[Saved data entries]

/-- Does a held access wait for the page that `voff` of a package lies in? -/
def waitsPage (s : State) (h : Held) (g part lo size : Nat) : Bool :=
  h.why == .walk && h.acc.part == part &&
    (match placeOf s h.acc with | .ok (.gran g' v) => g' == g && decide (lo ≤ v) && decide (v < lo + size) | _ => false)

/-- PAGE_WALK (R65): one walk serves every access that waits on its page. -/
def pageWalked (s : State) (k : Nat) : State :=
  match s.held[k]? with
  | none => s
  | some h =>
    if heldStale s h then dropHeld s k h
    else
      match h.why, placeOf s h.acc with
      | .walk, .ok (.gran g voff) =>
        let part := h.acc.part
        let (s, size) :=
          match walkPart s g part voff with
          | .leaf pte _ => (if needsWalk s g part voff then enterTlb s g part voff pte else s, pageBytes pte)
          | .bad _ => (s, 65536)
        let lo := voff / size * size
        let mine := s.held.filter fun x => waitsPage s x g part lo size
        let s := { s with held := s.held.filter fun x => !waitsPage s x g part lo size }
        mine.foldl (fun s x =>
          if heldStale s x then forgetHeld s x else afterServe (serveHere s x.acc x.stamp x.order false) x.acc) s
      | _, _ => s

/-- Has a source interface something outstanding that the marker for held access `num` waits for: a packet to that die that
left before the marker and is not acknowledged, messages on the marker's own flow among them? Not an access that its home has
taken and holds for its full/empty condition, and not one that is held there and was issued after the held access, which cannot
have seen it, nor a later command's data that the home has taken: two of them would wait for each other's markers for ever (R124,
log 44). -/
def markerWaits (s : State) (src d num : Nat) : Bool :=
  let passed (a : Access) : Bool := s.held.any fun h =>
    h.acc.num == a.num && h.acc.pred == a.pred && (h.why == .full || (h.why != .walk && decide (num < a.num)))
  s.keptReq.any fun q => dieOf q.src == src && dieOf q.dst == d &&
    (match q.body with
     | .access a => !passed a
     | .data x => decide (x.cmd < num) || decide ((flowOf s.flows src d q.net).recv ≤ q.seq)
     | .msg _ => q.net == .req
     | _ => false)

/-- CATCHUP_PROBE (R124): the probe reaches the source's interface, which answers when nothing it sent earlier to that die is
outstanding: a marker on the flow to the probing die, kept like a reply. -/
def probeArrival (s : State) (k : Nat) : State :=
  match takeAt s k with
  | .dup p => dropDup s k p
  | .yes p =>
    (match p.body with
     | .probe num d =>
       let src := dieOf p.dst
       if !p.here then localise s k p
       else if markerWaits s src d num then s
       else
         let count := if pkgOf p.src = pkgOf p.dst then (dieAt s src).wctr else (pkgAt s (pkgOf p.dst)).egress
         keepSent (transmit (removeAt s k) p.dst p.src .req p.part p.inc false (.marker num src count))
     | _ => s)
  | .no => s

/-- MARKER (R124): held access `k` no longer waits for source `src`; when it waits for none it is applied. Where the source
cannot be reached, the home's own interface supplies the marker. -/
def markerArrival (s : State) (k src : Nat) : State :=
  match s.held[k]? with
  | none => s
  | some h =>
    match h.why with
    | .catchup need =>
      if heldStale s h then dropHeld s k h
      else
        let mine (p : Packet) : Bool :=
          p.here && dieOf p.dst == dieOf h.acc.home && (match p.body with | .marker n d _ => n == h.acc.num && d == src | _ => false)
        match s.flight.findIdx? mine with
        | none =>
          if need.contains src && unreachable s h.acc.home src then markerDone s k h (need.filter fun d => d != src) else s
        | some i =>
          let count := match (s.flight[i]?).map fun p => p.body with | some (.marker _ _ c) => c | _ => 0
          let s := removeAt s i
          let s := { s with keptReq := s.keptReq.filter fun q =>
            !(dieOf q.dst == src && (match q.body with | .probe n _ => n == h.acc.num | _ => false)) }
          let d := dieOf h.acc.home
          let q := dieAt s d
          let s := if src / 16 = pkgOf h.acc.home then setDie s d { q with clock := vraise q.clock (src % 16) count } else s
          markerDone s k h (need.filter fun d => d != src)
    | _ => s
where
  /-- The access goes on when no marker is awaited. -/
  markerDone (s : State) (k : Nat) (h : Held) (need : List Nat) : State :=
    if need = [] then
      let s' := { s with held := s.held.eraseIdx k }
      afterServe (serveWalk s' h.acc h.stamp h.order false) h.acc
    else { s with held := s.held.set k { h with why := .catchup need } }

end Sys2Proof.Machine
end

Assignment
Reproduce each line from the records that contains the word "flight".

Output for this exercise
        match s.flight.findIdx? mine with
          let count := match (s.flight[i]?).map fun p => p.body with | some (.marker _ _ c) => c | _ => 0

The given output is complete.